Out of the mouths of babes and infants you have founded a bulwark because of your foes, to silence the enemy and the avenger.

When I look at your heavens, the work of your fingers, the moon and the stars that you have established; what are human beings that you are mindful of them, mortals that you care for them? Yet you have made them a little lower than God and crowned them with glory and honor.

You have given them dominion over the works of your hands; you have put all things under their feet, all sheep and oxen and also the beasts of the field, the birds of the air and the fish of the sea, whatever passes along the paths of the seas.

O Lord, our Sovereign, how majestic is your name in all the earth!” (NRSV)

Hawking’s writings will be (perhaps already are) required reading for any number of our college-age youth. Be sure that before we dispatch them off to university, have them read the Bible. It will introduce them to the God who created all that there is.. . Science will never be able to hoist such a claim.

Perhaps you can read this Psalm together. Talk about the words, the recognition therein and then head out of doors at night. Find a dark spot, preferably on a moon swept night. Acquaint them with the sights and sounds, the smells of an evening out of doors here in our delightful tidal basin of the Northern Neck.

Perhaps this Psalm was to be sung. Like most of the others it was also memorized by the faithful for use in corporate worship. “The sense of God’s presence of what the psalmist is so profoundly conscious in his own spiritual life is that which gives its glory and its meaning to the natural world. Nature is full of God; nature is the theatre of his glory. All admiration of nature in a rightly tuned heart is a confession of that glory. To the psalmist, then, a poem about nature is a God appreciation poem. For all who would honor the Lord God of heaven, every university natural science course should be the same, a God appreciation course,” Woodrow Michael Kroll.

Let’s review an outline of Psalm 8:1-2. The Excellence of God’s name. God’s name, indicating his person and character, is far worthier of praise, than even his heavenly creation.

“From the mouths of babes” indicates the innocence of praising God. In Matthew 21:16 Jesus makes a historical reference for praising the name of God. Young David (the Psalmist) makes reference to himself as a youth when he received the strength to still the avenger (1 Samuel 17).
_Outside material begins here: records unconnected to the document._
/-! ## `State.setHighRes` -/

@[simp] theorem State.setHighRes_variant (b : Bool) : (s.setHighRes b).variant = s.variant := rfl
@[simp] theorem State.setHighRes_v (b : Bool) : (s.setHighRes b).v = s.v := rfl
@[simp] theorem State.setHighRes_pc (b : Bool) : (s.setHighRes b).pc = s.pc := rfl
@[simp] theorem State.setHighRes_i (b : Bool) : (s.setHighRes b).i = s.i := rfl
@[simp] theorem State.setHighRes_stack (b : Bool) : (s.setHighRes b).stack = s.stack := rfl
@[simp] theorem State.setHighRes_dt (b : Bool) : (s.setHighRes b).dt = s.dt := rfl
@[simp] theorem State.setHighRes_st (b : Bool) : (s.setHighRes b).st = s.st := rfl
@[simp] theorem State.setHighRes_fb (b : Bool) : (s.setHighRes b).fb = s.fb := rfl
@[simp] theorem State.setHighRes_highRes (b : Bool) : (s.setHighRes b).highRes = b := rfl
@[simp] theorem State.setHighRes_latch (b : Bool) : (s.setHighRes b).latch = s.latch := rfl
@[simp] theorem State.setHighRes_uf (b : Bool) : (s.setHighRes b).uf = s.uf := rfl
@[simp] theorem State.setHighRes_status (b : Bool) : (s.setHighRes b).status = s.status := rfl
@[simp] theorem State.setHighRes_started (b : Bool) : (s.setHighRes b).started = s.started := rfl
@[simp] theorem State.setHighRes_mem (b : Bool) : (s.setHighRes b).mem = s.mem := rfl
@[simp] theorem State.setHighRes_keys (b : Bool) : (s.setHighRes b).keys = s.keys := rfl
@[simp] theorem State.setHighRes_rnd (b : Bool) : (s.setHighRes b).rnd = s.rnd := rfl
@[simp] theorem State.setHighRes_updated (b : Bool) : (s.setHighRes b).updated = s.updated := rfl
@[simp] theorem State.setHighRes_pending (b : Bool) : (s.setHighRes b).pending = s.pending := rfl
@[simp] theorem State.setHighRes_draws (b : Bool) : (s.setHighRes b).draws = s.draws := rfl
@[simp] theorem State.setHighRes_getV (b : Bool) (y : Nibble) : (s.setHighRes b).getV y = s.getV y := rfl
@[simp] theorem State.setHighRes_getUf (b : Bool) (y : Nibble) : (s.setHighRes b).getUf y = s.getUf y := rfl
@[simp] theorem State.setHighRes_readByte (b : Bool) (c : Nat) : (s.setHighRes b).readByte c = s.readByte c := rfl
@[simp] theorem State.setHighRes_sp (b : Bool) : (s.setHighRes b).sp = s.sp := rfl
@[simp] theorem State.setHighRes_q (b : Bool) : (s.setHighRes b).q = s.q := rfl

/-! ## `State.setLatch` -/

@[simp] theorem State.setLatch_variant (m : Word) : (s.setLatch m).variant = s.variant := rfl
@[simp] theorem State.setLatch_v (m : Word) : (s.setLatch m).v = s.v := rfl
@[simp] theorem State.setLatch_pc (m : Word) : (s.setLatch m).pc = s.pc := rfl
@[simp] theorem State.setLatch_i (m : Word) : (s.setLatch m).i = s.i := rfl
@[simp] theorem State.setLatch_stack (m : Word) : (s.setLatch m).stack = s.stack := rfl
@[simp] theorem State.setLatch_dt (m : Word) : (s.setLatch m).dt = s.dt := rfl
@[simp] theorem State.setLatch_st (m : Word) : (s.setLatch m).st = s.st := rfl
@[simp] theorem State.setLatch_fb (m : Word) : (s.setLatch m).fb = s.fb := rfl
@[simp] theorem State.setLatch_highRes (m : Word) : (s.setLatch m).highRes = s.highRes := rfl
@[simp] theorem State.setLatch_latch (m : Word) : (s.setLatch m).latch = m := rfl
@[simp] theorem State.setLatch_uf (m : Word) : (s.setLatch m).uf = s.uf := rfl
@[simp] theorem State.setLatch_status (m : Word) : (s.setLatch m).status = s.status := rfl
@[simp] theorem State.setLatch_started (m : Word) : (s.setLatch m).started = s.started := rfl
@[simp] theorem State.setLatch_mem (m : Word) : (s.setLatch m).mem = s.mem := rfl
@[simp] theorem State.setLatch_keys (m : Word) : (s.setLatch m).keys = s.keys := rfl
@[simp] theorem State.setLatch_rnd (m : Word) : (s.setLatch m).rnd = s.rnd := rfl
@[simp] theorem State.setLatch_updated (m : Word) : (s.setLatch m).updated = s.updated := rfl
@[simp] theorem State.setLatch_pending (m : Word) : (s.setLatch m).pending = s.pending := rfl
@[simp] theorem State.setLatch_draws (m : Word) : (s.setLatch m).draws = s.draws := rfl
@[simp] theorem State.setLatch_getV (m : Word) (y : Nibble) : (s.setLatch m).getV y = s.getV y := rfl
@[simp] theorem State.setLatch_getUf (m : Word) (y : Nibble) : (s.setLatch m).getUf y = s.getUf y := rfl
@[simp] theorem State.setLatch_readByte (m : Word) (c : Nat) : (s.setLatch m).readByte c = s.readByte c := rfl
@[simp] theorem State.setLatch_sp (m : Word) : (s.setLatch m).sp = s.sp := rfl
@[simp] theorem State.setLatch_q (m : Word) : (s.setLatch m).q = s.q := rfl

/-! ## `State.setVUpTo` -/

@[simp] theorem State.setVUpTo_variant (x : Nibble) (f : Nat → Byte) : (s.setVUpTo x f).variant = s.variant := rfl
@[simp] theorem State.setVUpTo_v (x : Nibble) (f : Nat → Byte) : (s.setVUpTo x f).v = writeBank s.v f (x.toNat + 1) := rfl
@[simp] theorem State.setVUpTo_pc (x : Nibble) (f : Nat → Byte) : (s.setVUpTo x f).pc = s.pc := rfl
@[simp] theorem State.setVUpTo_i (x : Nibble) (f : Nat → Byte) : (s.setVUpTo x f).i = s.i := rfl
@[simp] theorem State.setVUpTo_stack (x : Nibble) (f : Nat → Byte) : (s.setVUpTo x f).stack = s.stack := rfl
@[simp] theorem State.setVUpTo_dt (x : Nibble) (f : Nat → Byte) : (s.setVUpTo x f).dt = s.dt := rfl
@[simp] theorem State.setVUpTo_st (x : Nibble) (f : Nat → Byte) : (s.setVUpTo x f).st = s.st := rfl
@[simp] theorem State.setVUpTo_fb (x : Nibble) (f : Nat → Byte) : (s.setVUpTo x f).fb = s.fb := rfl
@[simp] theorem State.setVUpTo_highRes (x : Nibble) (f : Nat → Byte) : (s.setVUpTo x f).highRes = s.highRes := rfl
@[simp] theorem State.setVUpTo_latch (x : Nibble) (f : Nat → Byte) : (s.setVUpTo x f).latch = s.latch := rfl
@[simp] theorem State.setVUpTo_uf (x : Nibble) (f : Nat → Byte) : (s.setVUpTo x f).uf = s.uf := rfl
@[simp] theorem State.setVUpTo_status (x : Nibble) (f : Nat → Byte) : (s.setVUpTo x f).status = s.status := rfl
@[simp] theorem State.setVUpTo_started (x : Nibble) (f : Nat → Byte) : (s.setVUpTo x f).started = s.started := rfl
@[simp] theorem State.setVUpTo_mem (x : Nibble) (f : Nat → Byte) : (s.setVUpTo x f).mem = s.mem := rfl
@[simp] theorem State.setVUpTo_keys (x : Nibble) (f : Nat → Byte) : (s.setVUpTo x f).keys = s.keys := rfl
@[simp] theorem State.setVUpTo_rnd (x : Nibble) (f : Nat → Byte) : (s.setVUpTo x f).rnd = s.rnd := rfl
@[simp] theorem State.setVUpTo_updated (x : Nibble) (f : Nat → Byte) : (s.setVUpTo x f).updated = s.updated := rfl
@[simp] theorem State.setVUpTo_pending (x : Nibble) (f : Nat → Byte) : (s.setVUpTo x f).pending = s.pending := rfl
@[simp] theorem State.setVUpTo_draws (x : Nibble) (f : Nat → Byte) : (s.setVUpTo x f).draws = s.draws := rfl
@[simp] theorem State.setVUpTo_getUf (x : Nibble) (f : Nat → Byte) (y : Nibble) : (s.setVUpTo x f).getUf y = s.getUf y := rfl
@[simp] theorem State.setVUpTo_readByte (x : Nibble) (f : Nat → Byte) (c : Nat) : (s.setVUpTo x f).readByte c = s.readByte c := rfl
@[simp] theorem State.setVUpTo_sp (x : Nibble) (f : Nat → Byte) : (s.setVUpTo x f).sp = s.sp := rfl
@[simp] theorem State.setVUpTo_q (x : Nibble) (f : Nat → Byte) : (s.setVUpTo x f).q = s.q := rfl

/-! ## `State.setUfUpTo` -/

@[simp] theorem State.setUfUpTo_variant (x : Nibble) (f : Nat → Byte) : (s.setUfUpTo x f).variant = s.variant := rfl
@[simp] theorem State.setUfUpTo_v (x : Nibble) (f : Nat → Byte) : (s.setUfUpTo x f).v = s.v := rfl
@[simp] theorem State.setUfUpTo_pc (x : Nibble) (f : Nat → Byte) : (s.setUfUpTo x f).pc = s.pc := rfl
@[simp] theorem State.setUfUpTo_i (x : Nibble) (f : Nat → Byte) : (s.setUfUpTo x f).i = s.i := rfl
@[simp] theorem State.setUfUpTo_stack (x : Nibble) (f : Nat → Byte) : (s.setUfUpTo x f).stack = s.stack := rfl
@[simp] theorem State.setUfUpTo_dt (x : Nibble) (f : Nat → Byte) : (s.setUfUpTo x f).dt = s.dt := rfl
@[simp] theorem State.setUfUpTo_st (x : Nibble) (f : Nat → Byte) : (s.setUfUpTo x f).st = s.st := rfl
@[simp] theorem State.setUfUpTo_fb (x : Nibble) (f : Nat → Byte) : (s.setUfUpTo x f).fb = s.fb := rfl
@[simp] theorem State.setUfUpTo_highRes (x : Nibble) (f : Nat → Byte) : (s.setUfUpTo x f).highRes = s.highRes := rfl
@[simp] theorem State.setUfUpTo_latch (x : Nibble) (f : Nat → Byte) : (s.setUfUpTo x f).latch = s.latch := rfl
@[simp] theorem State.setUfUpTo_uf (x : Nibble) (f : Nat → Byte) : (s.setUfUpTo x f).uf = writeBank s.uf f (x.toNat + 1) := rfl
@[simp] theorem State.setUfUpTo_status (x : Nibble) (f : Nat → Byte) : (s.setUfUpTo x f).status = s.status := rfl
@[simp] theorem State.setUfUpTo_started (x : Nibble) (f : Nat → Byte) : (s.setUfUpTo x f).started = s.started := rfl
@[simp] theorem State.setUfUpTo_mem (x : Nibble) (f : Nat → Byte) : (s.setUfUpTo x f).mem = s.mem := rfl
@[simp] theorem State.setUfUpTo_keys (x : Nibble) (f : Nat → Byte) : (s.setUfUpTo x f).keys = s.keys := rfl
@[simp] theorem State.setUfUpTo_rnd (x : Nibble) (f : Nat → Byte) : (s.setUfUpTo x f).rnd = s.rnd := rfl
@[simp] theorem State.setUfUpTo_updated (x : Nibble) (f : Nat → Byte) : (s.setUfUpTo x f).updated = s.updated := rfl
@[simp] theorem State.setUfUpTo_pending (x : Nibble) (f : Nat → Byte) : (s.setUfUpTo x f).pending = s.pending := rfl
@[simp] theorem State.setUfUpTo_draws (x : Nibble) (f : Nat → Byte) : (s.setUfUpTo x f).draws = s.draws := rfl
@[simp] theorem State.setUfUpTo_getV (x : Nibble) (f : Nat → Byte) (y : Nibble) : (s.setUfUpTo x f).getV y = s.getV y := rfl
@[simp] theorem State.setUfUpTo_readByte (x : Nibble) (f : Nat → Byte) (c : Nat) : (s.setUfUpTo x f).readByte c = s.readByte c := rfl
@[simp] theorem State.setUfUpTo_sp (x : Nibble) (f : Nat → Byte) : (s.setUfUpTo x f).sp = s.sp := rfl
@[simp] theorem State.setUfUpTo_q (x : Nibble) (f : Nat → Byte) : (s.setUfUpTo x f).q = s.q := rfl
Verses 3-8. The shepherd psalmist pondered the heavens. Keeping a watchful eye on one’s flock at night gives one time to consider what’s above. David notes the vastness of the sky, the uniqueness of the sun, the moon and the twinkle of stars. Some of our youth have never been long out-of-doors at dark of night. Have them to look up, to listen, to count; to observe from horizon to horizon (North, South, East and West). David pondered who we are in relationship to a God who spans the sky the sea, all of creation, yet still trifles with us (mere mortals). It is a “wow” moment!

God’s graciousness to us, the best of his creation, identifies the human race as preeminent of all of his creation. Share with our youth just how precious they are to you. Tell them how you have dreams and hopes for their tomorrows. Tell them how proud you will be to leave this earth in their hands when God calls you beyond the vastness of the sky.

Share with your audience how important it is that they assume responsibility for nature. Talk about how that you expect them to care for the things of God’s creation long after we’re all gone from this earthly scene. Let them know how warm and comforting it will be for them to take their children out of doors and show them the vastness of God and how granddad, how grandmother, mom and or dad, went “once upon a time with them.”

Verse nine sums it all up. God’s graciousness toward us is worthy of our continual praise.

Professor Stephen Hawking gave me new fuel with which to apologize to my God.

Only God could have so wondrously made us. I owe him my praise, my abiding gratitude, my eternal salvation.

Make no mistake about: God is necessary in my life.